Re: Recommended Node Size Limits

Posted by Edward Capriolo <ed...@gmail.com>.
On Fri, Jan 14, 2011 at 2:02 PM, Jonathan Gray <jg...@fb.com> wrote:
> How about Integer.MAX_VALUE (or I believe 0 works) to completely disable splits?
>
> As far what we are running with today, we do have clusters with regions over 10GB and growing.  There has been a lot of work in the compaction logic to make these large regions more efficient with IO (by not compacting big/old files and such).
>
> JG
>
>> -----Original Message-----
>> From: Ted Dunning [mailto:tdunning@maprtech.com]
>> Sent: Friday, January 14, 2011 10:12 AM
>> To: user@hbase.apache.org
>> Subject: Re: Recommended Node Size Limits
>>
>> Way up = ??
>>
>> 1GB?
>>
>> 10GB?
>>
>> If 1GB, doesn't this mean that you are serving only 64GB of data per node?
>>  That seems really, really small.
>>
>> On Fri, Jan 14, 2011 at 9:39 AM, Jonathan Gray <jg...@fb.com> wrote:
>>
>> > Then you can turn your split size way up, effectively preventing
>> > further splits.  Again, this is for randomly distributed requests.
>> >
>

I would think both systems (Cassandra || HBase) have large node
pitfalls. If you want >500GB a node storage, low latency (<5ms), and
random lookup you better have a lot of RAM!

Current JVM's have diminishing returns past 24 GB of heap memory so in
JVM caching for that volume is out.
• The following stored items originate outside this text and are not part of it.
/-- A step of an obedient host's launch is carried out, keeps the duties, and takes one off the work, if any is left. -/
theorem step_obedient {s : State} (hs : s.hostObeys = true) :
    ∃ t, step s = .next t ∧ t.hostObeys = true ∧ work t.inputs ≤ work s.inputs - 1 := by
  cases hin : s.inputs with
  | nil => exact ⟨s, step_nil hin, hs, by simp [hin, work]⟩
  | cons m rest =>
    rw [State.hostObeys, hin] at hs
    obtain ⟨t, ht, hobeys, hlt⟩ := takeMove_obedient (s := { s with inputs := rest }) hs
    exact ⟨t, (step_cons hin).trans ht, hobeys, Nat.le_sub_one_of_lt hlt⟩

/-- Settles O56: the step is idle or takes a move within the duties. -/
theorem obedientHostIsNeverStopped : Obligations.ObedientHostIsNeverStopped := by
  intro s hs
  obtain ⟨t, ht, hobeys, -⟩ := step_obedient hs
  exact ⟨t, ht, hobeys⟩

/-- By induction on the steps: each takes one off the work, and no work means no move. -/
theorem run_obedient {n : Nat} {s : State} (hs : s.hostObeys = true) (hn : work s.inputs ≤ n) :
    ∃ t, core.run n s = .next t ∧ t.inputs = [] := by
  induction n generalizing s with
  | zero => exact ⟨s, rfl, work_eq_zero_iff.1 (Nat.le_zero.1 hn)⟩
  | succ n ih =>
    obtain ⟨u, hu, hobeys, hwork⟩ := step_obedient hs
    obtain ⟨t, ht, hin⟩ := ih hobeys (by omega)
    exact ⟨t, (core_run_succ hu n).trans ht, hin⟩

/-- Settles O57: the counted work is enough steps. -/
theorem obedientHostMovesAreCarriedOut : Obligations.ObedientHostMovesAreCarriedOut :=
  fun _ hs => run_obedient hs (Nat.le_refl _)

/-! ### The additions of a command (R153) -/

/-- Settles O27: the pieces have the lengths of their word lists, and are all a command does to `ACC`. -/
theorem additionsAreCounted : Obligations.AdditionsAreCounted := by
  refine ⟨fun _ _ => rfl, fun _ _ => rfl, ?_, ?_, fun s t i h hi => exec_acc_eq_sumWords hi h, ?_⟩
  · intro s base len hw
    rw [pieceOf_adds_inside hw, Memory.windowWords_length]
  · intro s src dst proto hlen plen hw
    rw [pieceOf, lengthTooLarge_false_iff.2 hw]
    rfl
  · intro s i hi
    cases i with
    | add2 | add4 | adds | phdr => cases hi
    | clr | fin | stf | rda | upd2 | upd4 => rfl

/-! ### The causes of the errors (R120, R124 to R127) -/

/-- The one cause of each exception, for a word issued where `FB` has the given length. -/
def CmdError.Cause (fbLen : Nat) (w : CmdWord) : CmdError → Prop
  | .illegalCommand => matchesTable w = false
  | .boundsError => (∃ base len, decode w = .ok (.adds base len) ∧ fbLen < base.toNat + len.toNat) ∨
      ∃ addr, decode w = .ok (.stf addr) ∧ fbLen < addr.toNat + 2
  | .valueTooLarge => ∃ src dst proto hlen plen, decode w = .ok (.phdr src dst proto hlen plen) ∧
      65535 < hlen.toNat + plen.toNat

theorem exec_phdr_next {src dst : Word} {proto : Byte} {hlen : HWord} {plen : Word} {s t : State} :
    exec (.phdr src dst proto hlen plen) s = .next t ↔
      (hlen.toNat + plen.toNat ≤ 65535 ∧ t = (s.accAdd (phdrWords src dst proto hlen plen)).respond 0) ∨
        (65535 < hlen.toNat + plen.toNat ∧ t = s.raise .valueTooLarge) := by
  obtain hw | hw := le_or_gt (hlen.toNat + plen.toNat) 65535
  · simp [exec_phdr_ok hw, hw, hw.not_gt, eq_comm]
  · simp [exec_phdr_tooLarge hw, hw, hw.not_ge, eq_comm]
Both benefit from VFS cache, but
both have cache churn from compacting.

For applications that are mostly random read, the data to ram ratio is
a biggest factor. I have been curious for a while on what peoples ram
- data ration is.

RE: Recommended Node Size Limits

Posted by Jonathan Gray <jg...@fb.com>.
How about Integer.MAX_VALUE (or I believe 0 works) to completely disable splits?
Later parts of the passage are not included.